In my opinion, however, the increasing regionalism does not undermine the WTO, rather it seeks to complement it. Regionalism evolved as a means to facilitate trade because it was easier for countries to negotiate agreements at a regional level as compared to a multilateral forum. Given the lengthy negotiation process of multilateral agreements, RTAs emerged as a viable alternative to multilateralism.

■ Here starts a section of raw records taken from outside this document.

-- ==== Sys2Proof/Laws/Frame8.lean ====
section
/-! SUPPORT. What each operation leaves as it was: the state outside the parts it works on. -/

namespace Sys2Proof.Machine

set_option linter.all false

@[simp] theorem writeLatePieces_outside {ps : List Part} (s : State) (h_ledger : .ledger ∈ ps) (h_chain : .chain ∈ ps) :
    (writeLatePieces s).outside ps = s.outside ps := by
  unfold writeLatePieces
  repeat' first
    | (simp [h_ledger, h_chain]; done)
    | (rw [outside_foldl])
    | (intro _)
    | simp [h_ledger, h_chain]
    | split

@[simp] theorem bookIn_outside {ps : List Part} (s : State) (close : Nat) (w : List Byte) (h_chain : .chain ∈ ps) (h_pair : .pair ∈ ps) :
    (bookIn s close w).outside ps = s.outside ps := by
  unfold bookIn
  repeat' first
    | (simp [h_chain, h_pair]; done)
    | (rw [outside_foldl])
    | (intro _)
    | simp [h_chain, h_pair]
    | split

theorem streamWord_outside {ps : List Part} {t : State} (s : State) (w : List Byte) (h_ledger : .ledger ∈ ps) (h_chain : .chain ∈ ps) (h_pair : .pair ∈ ps) :
    streamWord s w = some t → t.outside ps = s.outside ps := by
  have key : ∀ (u : State) (b c : Bool), u.outside ps = s.outside ps →
      (if b then ({ u with ledger := { u.ledger with copies := [] }, pair := { u.pair with heldBooks := [], bulkEnded := false } } : State)
        else if c then { u with pair := { u.pair with bulkEnded := true } } else u).outside ps = s.outside ps := by
    intro u b c h
    split
    · simp [h_ledger, h_chain, h_pair, h]
    · split <;> simp [h_ledger, h_chain, h_pair, h]
  unfold streamWord
  intro h
  split at h
  · split at h
    · cases h
    · cases h
      exact key _ _ _ (outside_upd_chain h_chain)
  · cases h
    simp only
    repeat' first
      | (simp [h_ledger, h_chain, h_pair]; done)
      | split

theorem streamWords_outside {ps : List Part} {t : State} (a0 : State) (a1 : List (List Byte)) (h_ledger : .ledger ∈ ps) (h_chain : .chain ∈ ps) (h_pair : .pair ∈ ps) :
    streamWords a0 a1 = some t → t.outside ps = a0.outside ps := by
  intro h
  induction a1 generalizing a0 with
  | nil => cases h; rfl
  | cons w r ih =>
    obtain ⟨u, hu, e⟩ := Option.bind_eq_some_iff.mp h
    exact (ih _ e).trans (streamWord_outside _ _ h_ledger h_chain h_pair hu)

@[simp] theorem takeWords_outside {ps : List Part} (s : State) (restart : Bool) (ws : List (List Byte)) (h_ledger : .ledger ∈ ps) (h_chain : .chain ∈ ps) (h_pair : .pair ∈ ps) :
    (takeWords s restart ws).1.outside ps = s.outside ps := by
  have key : ∀ u t : State, streamWords u ws = some t → t.outside ps = u.outside ps :=
    fun u t h => streamWords_outside _ _ h_ledger h_chain h_pair h
  have main : ∀ u : State, (if u.chain.discard || u.pair.decision.isSome then ((u, 2) : State × Nat)
      else match streamWords u ws with
        | some t => (confirmCopies t, 1)
        | none => ({ u with chain := { u.chain with discard := true } }, 2)).1.outside ps = u.outside ps := by
    intro u
    split
    · rfl
    · split
      · rename_i h
        simp [h_ledger, h_chain, h_pair, key _ _ h]
      · simp [h_ledger, h_chain, h_pair]
  refine (main _).trans ?_
  split <;> simp [h_ledger, h_chain, h_pair]

@[simp] theorem answer_outside {ps : List Part} (own : Nat) (s : State) (f : Frame) (r : Nat × Nat) (h_ledger : .ledger ∈ ps) (h_chain : .chain ∈ ps) (h_pair : .pair ∈ ps) :
    (answer own s f r).1.outside ps = s.outside ps := by
  unfold answer
  repeat' first
    | (simp [h_ledger, h_chain, h_pair]; done)
    | (rw [outside_foldl])
    | (intro _)
    | simp [h_ledger, h_chain, h_pair]
    | split
  all_goals
    have e := congrArg (fun p => State.outside ps p.1) ‹_ = (_, _)›
    simp [h_ledger, h_chain, h_pair] at e
    simp [h_ledger, h_chain, h_pair, e]

@[simp] theorem tokenPass_outside {ps : List Part} (s : State) (map : Nat) (units : Nat) (h_chain : .chain ∈ ps) :
    (tokenPass s map units).1.outside ps = s.outside ps := by
  unfold tokenPass
  repeat' first
    | (simp [h_chain]; done)
    | (rw [outside_foldl])
    | (intro _)
    | simp [h_chain]
    | split

@[simp] theorem sendToken_outside {ps : List Part} (s : State) (h_chain : .chain ∈ ps) :
    (sendToken s).outside ps = s.outside ps := by
  unfold sendToken
  repeat' first
    | (simp [h_chain]; done)
    | (rw [outside_foldl])
    | (intro _)
    | simp [h_chain]
    | split

@[simp] theorem laneSwapArrives_outside {ps : List Part} (s : State) (dir : Nat) (lane : Nat) (frame : Nat) (h_chain : .chain ∈ ps) :
    (laneSwapArrives s dir lane frame).outside ps = s.outside ps := by
  unfold laneSwapArrives
  repeat' first
    | (simp [h_chain]; done)
    | (rw [outside_foldl])
    | (intro _)
    | simp [h_chain]
    | split

@[simp] theorem takeControl_outside {ps : List Part} (s : State) (m : CtlMsg) (h_closers : .closers ∈ ps) (h_ledger : .ledger ∈ ps) (h_chain : .chain ∈ ps) (h_pair : .pair ∈ ps) :
    (takeControl s m).outside ps = s.outside ps := by
  unfold takeControl
  repeat' first
    | (simp [h_closers, h_ledger, h_chain, h_pair]; done)
    | (rw [outside_foldl])
    | (intro _)
    | simp [h_closers, h_ledger, h_chain, h_pair]
    | split

@[simp] theorem controlSlot_outside {ps : List Part} (s : State) (c : Option CtlMsg) (h_closers : .closers ∈ ps) (h_ledger : .ledger ∈ ps) (h_chain : .chain ∈ ps) (h_pair : .pair ∈ ps) :
    (controlSlot s c).1.outside ps = s.outside ps := by
  unfold controlSlot
  repeat' first
    | (simp [h_closers, h_ledger, h_chain, h_pair]; done)
    | (rw [outside_foldl])
    | (intro _)
    | simp [h_closers, h_ledger, h_chain, h_pair]
    | split
  all_goals
    have e := congrArg (fun p => State.outside ps p.1) ‹_ = (_, _)›
    simp [h_closers, h_ledger, h_chain, h_pair] at e
    simp [h_closers, h_ledger, h_chain, h_pair, e]
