@[simp] theorem quorum_outside {ps : List Part} (s : State) (agree : List Nat) (short : List Nat) (h_chip : .chip ∈ ps) (h_ledger : .ledger ∈ ps) (h_vols : .vols ∈ ps) (h_plans : .plans ∈ ps) (h_works : .works ∈ ps) (h_holds : .holds ∈ ps) (h_drives : .drives ∈ ps) (h_gov : .gov ∈ ps) (h_degrade : .degrade ∈ ps) (h_reshapes : .reshapes ∈ ps) (h_cmds : .cmds ∈ ps) (h_ints : .ints ∈ ps) (h_link : .link ∈ ps) (h_chain : .chain ∈ ps) (h_pair : .pair ∈ ps) (h_daybook : .daybook ∈ ps) (h_registry : .registry ∈ ps) (h_hostMem : .hostMem ∈ ps) :
    (quorum s agree short).outside ps = s.outside ps := by
  unfold quorum
  repeat' first
    | (simp [h_chip, h_ledger, h_vols, h_plans, h_works, h_holds, h_drives, h_gov, h_degrade, h_reshapes, h_cmds, h_ints, h_link, h_chain, h_pair, h_daybook, h_registry, h_hostMem]; done)
    | (rw [outside_foldl])
    | (intro _)
    | simp [h_chip, h_ledger, h_vols, h_plans, h_works, h_holds, h_drives, h_gov, h_degrade, h_reshapes, h_cmds, h_ints, h_link, h_chain, h_pair, h_daybook, h_registry, h_hostMem]
    | split

@[simp] theorem verifyColumns_outside {ps : List Part} (s : State) (l : Layout) (h_chip : .chip ∈ ps) (h_vols : .vols ∈ ps) (h_daybook : .daybook ∈ ps) :
    (verifyColumns s l).outside ps = s.outside ps := by
  unfold verifyColumns
  repeat' first
    | (simp [h_chip, h_vols, h_daybook]; done)
    | (rw [outside_foldl])
    | (intro _)
    | simp [h_chip, h_vols, h_daybook]
    | split

@[simp] theorem columnVerification_outside {ps : List Part} (s : State) (i : Nat) (h_chip : .chip ∈ ps) (h_ledger : .ledger ∈ ps) (h_vols : .vols ∈ ps) (h_drives : .drives ∈ ps) (h_ints : .ints ∈ ps) (h_link : .link ∈ ps) (h_chain : .chain ∈ ps) (h_pair : .pair ∈ ps) (h_daybook : .daybook ∈ ps) (h_hostMem : .hostMem ∈ ps) :
    (columnVerification s i).outside ps = s.outside ps := by
  unfold columnVerification
  repeat' first
    | (simp [h_chip, h_ledger, h_vols, h_drives, h_ints, h_link, h_chain, h_pair, h_daybook, h_hostMem]; done)
    | (rw [outside_foldl])
    | (intro _)
    | simp [h_chip, h_ledger, h_vols, h_drives, h_ints, h_link, h_chain, h_pair, h_daybook, h_hostMem]
    | split

@[simp] theorem takeLayouts_outside {ps : List Part} (s : State) (h_registry : .registry ∈ ps) :
    (takeLayouts s).outside ps = s.outside ps := by
  unfold takeLayouts
  repeat' first
    | (simp [h_registry]; done)
    | (rw [outside_foldl])
    | (intro _)
    | simp [h_registry]
    | split
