theorem modChan_keeps (s : State) (n : Nat) (f : Channel → Channel) :
    (modChan s n f).pending = s.pending ∧ (modChan s n f).chip = s.chip ∧ (modChan s n f).fuses = s.fuses ∧ (modChan s n f).flash = s.flash ∧ (modChan s n f).charter = s.charter ∧ (modChan s n f).clock = s.clock ∧ (modChan s n f).closers = s.closers ∧ (modChan s n f).ledger = s.ledger ∧ (modChan s n f).vols = s.vols ∧ (modChan s n f).bands = s.bands ∧ (modChan s n f).plans = s.plans ∧ (modChan s n f).works = s.works ∧ (modChan s n f).nextWork = s.nextWork ∧ (modChan s n f).holds = s.holds ∧ (modChan s n f).drives = s.drives ∧ (modChan s n f).sas = s.sas ∧ (modChan s n f).gov = s.gov ∧ (modChan s n f).degrade = s.degrade ∧ (modChan s n f).reshapes = s.reshapes ∧ (modChan s n f).tellers = s.tellers ∧ (modChan s n f).scratch = s.scratch ∧ (modChan s n f).wickets = s.wickets ∧ (modChan s n f).cmds = s.cmds ∧ (modChan s n f).returns = s.returns ∧ (modChan s n f).ints = s.ints ∧ (modChan s n f).cfg = s.cfg ∧ (modChan s n f).link = s.link ∧ (modChan s n f).power = s.power ∧ (modChan s n f).resets = s.resets ∧ (modChan s n f).feats = s.feats ∧ (modChan s n f).vaults = s.vaults ∧ (modChan s n f).chain = s.chain ∧ (modChan s n f).pair = s.pair ∧ (modChan s n f).mgmt = s.mgmt ∧ (modChan s n f).sensors = s.sensors ∧ (modChan s n f).smbus = s.smbus ∧ (modChan s n f).daybook = s.daybook ∧ (modChan s n f).reserves = s.reserves ∧ (modChan s n f).map = s.map ∧ (modChan s n f).registry = s.registry ∧ (modChan s n f).dram = s.dram ∧ (modChan s n f).cache = s.cache ∧ (modChan s n f).hostMem = s.hostMem ∧ (modChan s n f).heldLow = s.heldLow ∧ (modChan s n f).latched = s.latched ∧ (modChan s n f).rsp = s.rsp ∧ (modChan s n f).smbRsp = s.smbRsp ∧ (modChan s n f).free = s.free := by
  have h := modChan_outside (ps := [.courier]) s n f (by decide)
  exact ⟨same_pending h (by decide), same_chip h (by decide), same_fuses h (by decide), same_flash h (by decide), same_charter h (by decide), same_clock h (by decide), same_closers h (by decide), same_ledger h (by decide), same_vols h (by decide), same_bands h (by decide), same_plans h (by decide), same_works h (by decide), same_nextWork h (by decide), same_holds h (by decide), same_drives h (by decide), same_sas h (by decide), same_gov h (by decide), same_degrade h (by decide), same_reshapes h (by decide), same_tellers h (by decide), same_scratch h (by decide), same_wickets h (by decide), same_cmds h (by decide), same_returns h (by decide), same_ints h (by decide), same_cfg h (by decide), same_link h (by decide), same_power h (by decide), same_resets h (by decide), same_feats h (by decide), same_vaults h (by decide), same_chain h (by decide), same_pair h (by decide), same_mgmt h (by decide), same_sensors h (by decide), same_smbus h (by decide), same_daybook h (by decide), same_reserves h (by decide), same_map h (by decide), same_registry h (by decide), same_dram h (by decide), same_cache h (by decide), same_hostMem h (by decide), same_heldLow h (by decide), same_latched h (by decide), same_rsp h (by decide), same_smbRsp h (by decide), same_free h (by decide)⟩
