/-- The numbers that a command names, each with the count of values the spec gives it. -/
def numbers : Instr → List (Nat × Nat)
  | .pwrgdRise p => [(p.smbAddr, 4)]
  | .pwrgdFall _ => []
  | .firmwareChoice _ _ _ => []
  | .linkTrainingRelease => []
  | .chainEnumerationEnd _ => []
  | .chainEnumerationTimeout => []
  | .ledgerRecovery _ => []
  | .registryQuorumCheck _ _ => []
  | .registryQuorumRetry _ _ => []
  | .columnVerification layout => [(layout, 64)]
  | .pairNegotiation => []
  | .negotiationWaitExpiry => []
  | .fuseAdvance => []
  | .perstAssert _ => []
  | .perstDeassert _ => []
  | .closeBoundary => []
  | .cut _ => []
  | .vote => []
  | .bookEntryIssue => []
  | .bookEntryComplete => []
  | .bookSkipped => []
  | .quietSliceStart => []
  | .bookReadback _ => []
  | .bookRewrite => []
  | .headerWrite w off _ => [(w, 512), (off, 64)]
  | .commit t w _ _ => [(t, 25600), (w, 512)]
  | .quietCommitTake w => [(w, 512)]
  | .apertureWrite w off _ => [(w, 512), (off, 16384)]
  | .payloadLedgerWrite w _ => [(w, 512)]
  | .ledgerRoomFreed => []
  | .read tag => [(tag, 16384)]
  | .write tag => [(tag, 16384)]
  | .verify tag => [(tag, 16384)]
  | .release tag => [(tag, 16384)]
  | .closeWait tag => [(tag, 16384)]
  | .readWaitEnd tag => [(tag, 16384)]
  | .identify tag => [(tag, 16384)]
  | .getLog tag => [(tag, 16384)]
  | .getFeature tag => [(tag, 16384)]
  | .setFeature tag => [(tag, 16384)]
  | .fwDownload tag _ => [(tag, 16384)]
  | .fwCommit tag _ => [(tag, 16384)]
  | .fwAbandon tag _ => [(tag, 16384)]
  | .reshapeStart tag => [(tag, 16384)]
  | .reshapePause tag => [(tag, 16384)]
  | .reshapeResume tag => [(tag, 16384)]
  | .reshapeCancel tag => [(tag, 16384)]
  | .power tag => [(tag, 16384)]
  | .groupWindowRequest tag => [(tag, 16384)]
  | .groupWindowRelease tag => [(tag, 16384)]
  | .groupWindowDeadline tag => [(tag, 16384)]
  | .hostTimeMark tag => [(tag, 16384)]
  | .audit tag => [(tag, 16384)]
  | .putBegin tag => [(tag, 16384)]
  | .putData tag => [(tag, 16384)]
  | .putEnd tag => [(tag, 16384)]
  | .get tag => [(tag, 16384)]
  | .stat tag => [(tag, 16384)]
  | .list tag => [(tag, 16384)]
  | .sealObject tag => [(tag, 16384)]
  | .delete tag => [(tag, 16384)]
  | .auditObject tag => [(tag, 16384)]
  | .sessionIdleExpiry _ => []
  | .backgroundAudit vault => [(vault, 256)]
  | .digestMismatchRepair vault _ => [(vault, 256)]
  | .vaultTimeTick vault => [(vault, 256)]
  | .queueResetRequest w _ => [(w, 512)]
  | .ringEntryWrite ring => [(ring, 64)]
  | .parkedNotice tag => [(tag, 16384)]
  | .irqDelayExpiry ring => [(ring, 64)]
  | .retHeadWrite ring _ => [(ring, 64)]
  | .ringEnableSet ring => [(ring, 64)]
  | .ringEnableClear ring => [(ring, 64)]
  | .creditBaseEnable _ => []
  | .interruptModeChange _ _ _ mme => [(mme, 6)]
  | .vectorUnmask vector => [(vector, 65)]
  | .intPendingClear _ _ => []
  | .intTestFire source => [(source, 65)]
  | .functionLevelReset => []
  | .hotReset => []
  | .resetComplete => []
  | .busMasterClear => []
  | .busMasterSet => []
  | .hostReadCompletion _ => []
  | .memoryRequest _ => []
  | .configAccess off _ => [(off, 4096)]
  | .d3hotWrite => []
  | .dormantEntry => []
  | .d0Write => []
  | .restEntry => []
  | .entryDeadlineExpiry => []
  | .wakeCause _ => []
  | .aspmL1Entry _ _ => []
  | .confirm _ => []
  | .bookHeld _ => []
  | .releaseNotice _ => []
  | .postedNotice tag ring _ => [(tag, 16384), (ring, 64)]
  | .negotiate n => [(n.role, 4)]
  | .token _ units => [(units, 17)]
  | .laneSwap dir lane _ => [(dir, 2), (lane, 3)]
  | .laneSwapFrame dir lane _ => [(dir, 2), (lane, 3)]
  | .laneCheckLimit dir lane => [(dir, 2), (lane, 3)]
  | .streamFrameArrival dir _ => [(dir, 2)]
  | .streamFrameReturn dir _ => [(dir, 2)]
  | .controlMessageReturn _ => []
  | .chainLinkTraining dir _ => [(dir, 2)]
  | .tallyReceipt _ _ state _ _ => [(state, 5)]
  | .pathAlarm _ => []
  | .partnerFailed => []
  | .failedTally _ => []
  | .detachDelayExpiry => []
  | .detached => []
  | .preemptCompletion pos _ => [(pos, 5)]
  | .witnessRecordWrite pos => [(pos, 5)]
  | .arbitrationWin => []
  | .arbitrationLoss => []
  | .arbitrationTimeout => []
  | .arbitrationRetry => []
  | .talliesResume => []
  | .takeoverDecision => []
  | .join => []
  | .bulkEnd => []
  | .joinCurrent => []
  | .auditMark _ => []
  | .auditDigest _ _ _ => []
  | .chainCalibration dir lane _ => [(dir, 2), (lane, 3)]
  | .holdoffExpiry layout _ => [(layout, 64)]
  | .stripeReadComplete _ => []
  | .stripeWriteComplete _ => []
  | .admissionCheckpoint => []
  | .periodicCheckpoint => []
  | .checkpointComplete _ => []
  | .checkpointFailure => []
  | .mapBitSet _ => []
  | .regionTableFreed => []
  | .resynchronisation volume _ => [(volume, 256)]
  | .ledgerCorrectedEvent block => [(block, 36864)]
  | .ledgerUncorrectableEvent block _ => [(block, 36864)]
  | .ledgerBlockRetirement block => [(block, 36864)]
  | .wearMove block => [(block, 36864)]
  | .senseReferenceTrim _ _ _ => []
  | .postingPush _ => []
  | .postingTake x t => [(x, 128), (t, 25600)]
  | .steal x t => [(x, 128), (t, 25600)]
  | .postingFinish x t => [(x, 128), (t, 25600)]
  | .parityError x => [(x, 128)]
  | .tellerSelfTest _ => []
  | .holdRequest _ => []
  | .holdRelease _ => []
  | .branchGating b => [(b, 16)]
  | .scratchAccess _ => []
  | .bankRetirement bank => [(bank, 264)]
  | .bankRetention bank => [(bank, 264)]
  | .sweepStep t _ _ => [(t, 25600)]
  | .planReady layout _ => [(layout, 64)]
  | .planFlush => []
  | .planUnpin layout _ => [(layout, 64)]
  | .memberCommandCompletion _ _ _ => []
  | .memberTimeout _ => []
  | .suspectPoll member => [(member, 2048)]
  | .suspectLimitExpiry member => [(member, 2048)]
  | .discoveryMissingExpiry member => [(member, 2048)]
  | .lateRead _ _ => []
  | .mediaRepair member layout _ _ _ => [(member, 2048), (layout, 64)]
  | .poolUpdateComplete layout _ _ => [(layout, 64)]
  | .rebuildPassStart layout _ => [(layout, 64)]
  | .rowRestore pass => [(pass, 16)]
  | .replacementDiscovered member _ _ => [(member, 2048)]
  | .registryRehome member => [(member, 2048)]
  | .lossEntriesDurable _ _ => []
  | .sealRow layout _ _ => [(layout, 64)]
  | .lossAreaFull => []
  | .localScrub layout _ _ _ => [(layout, 64)]
  | .globalScrubBatch layout _ _ => [(layout, 64)]
  | .reshapeRecordAck slot _ => [(slot, 4)]
  | .deviceStartedReshape volume => [(volume, 256)]
  | .regionCopy slot => [(slot, 4)]
  | .closingEnd group => [(group, 64)]
  | .shelfPowerOk group _ => [(group, 64)]
  | .staggerStep group => [(group, 64)]
  | .groupReady group => [(group, 64)]
  | .spinUpLimitExpiry group => [(group, 64)]
  | .groupDown group => [(group, 64)]
  | .broadcastChange => []
  | .discoveryRunEnd _ _ _ _ => []
  | .sasRetrim lane _ => [(lane, 16)]
  | .retrimDeferral lane => [(lane, 16)]
  | .sasLaneFlag lane => [(lane, 16)]
  | .sasLaneNotUp lane => [(lane, 16)]
  | .watchdogExpiry core _ => [(core, 3)]
  | .operatingTimeTick => []
  | .sensorSample _ => []
  | .smbusSetAddress addr => [(addr, 0x1000000)]
  | .smbusRead => []
  | .smbusWrite _ => []
  | .smbusResult => []
  | .smbusPecError => []
  | .alertResponse => []
  | .mctpControlMessage _ => []
  | .mctpVendorRead addr => [(addr, 0x1000000)]
  | .mctpVendorWrite addr _ => [(addr, 0x1000000)]
  | .daybookTrigger t => [(t.kind, 32)]
  | .daybookRecordWrite => []
  | .coalesce => []
  | .alertAck => []
  | .dbkCursorWrite _ _ => []
  | .fuseProgram _ => []
  | .fuseRevoke => []
  | .flashErase _ => []
  | .flashProgram _ => []
  | .flashRead _ => []
  | .flashOperationEnd => []
  | .courierStart ch => [(ch, 16)]
  | .courierSlotWrite ch slot reg _ => [(ch, 16), (slot, 4), (reg, 3)]
  | .shadowArm ch => [(ch, 16)]
  | .shadowWrite ch slot reg _ => [(ch, 16), (slot, 4), (reg, 3)]
  | .maintenanceEnter arm => [(arm, 65536)]
  | .maintenanceExit arm => [(arm, 65536)]
  | .burstGrant t _ => [(t, 25600)]
  | .slotComplete ch => [(ch, 16)]
  | .slotFault ch code => [(ch, 16), (code, 9)]
  | .mapLookup _ _ way ecc => [(way, 16), (ecc, 3)]
  | .mapFillReturn _ => []
  | .mapEntryChange _ _ => []
  | .mapInvalidateLine => []
  | .mapInvalidateAll => []
  | .dramEccEvent _ _ => []
  | .dramRowRepair _ _ => []
  | .retirementFuse element _ => [(element, 9)]
  | .pllLockLoss _ => []
  | .jtagInstructionLoad _ => []
  | .registerReadClear addr size => [(addr, 0x1000000), (size, 9)]
  | .registerWrite addr data => [(addr, 0x1000000), (data.length, 9)]
  | .linkUp rate width _ => [(rate, 7), (width, 9)]
  | .sasLaneUp lane rate => [(lane, 16), (rate, 16)]
  | .sasLaneDown lane => [(lane, 16)]
  | .hbSymbolLock _ => []
  | .fuseOperationEnd => []
  | .firmwareRestartEnd => []
  | .spinUpPoll member _ => [(member, 2048)]
  | .notReadyRetry _ => []
  | .hostClaimEnd group => [(group, 64)]
  | .vaultIndexWalkEnd vault _ => [(vault, 256)]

Scholars like Richard Baldwin do not believe that RTAs threaten the existence of the WTO. According to Baldwin, few RTAs can have an anti-liberalization effect because trade is already quite free in major trading nations”. It has also been observed that the effect of RTAs violating the MFN clause is insignificant compared with the development of multilateral trade law based on non-discrimination. While Bhagwati views RTAs as promoting discrimination economist, Larry Summers, perceives regionalism as encouraging liberalization. Summers is of the opinion that RTAs have majorly had a benign impact on the multilateral trade system.

Under Fred Bergsten’s “competitive liberalization“ theory, the establishment of RTAs by states especially with an economic superpower like the US provides incentives to other states to enter into similar RTAs including with the US either by entering into fresh RTAs or joining the membership of existing RTAs in order to defend their markets in the major economies from trade discrimination. Summers‘ arguments confirm the view that efforts at regional integration infact contribute to multilateralism and do not undermine WTO.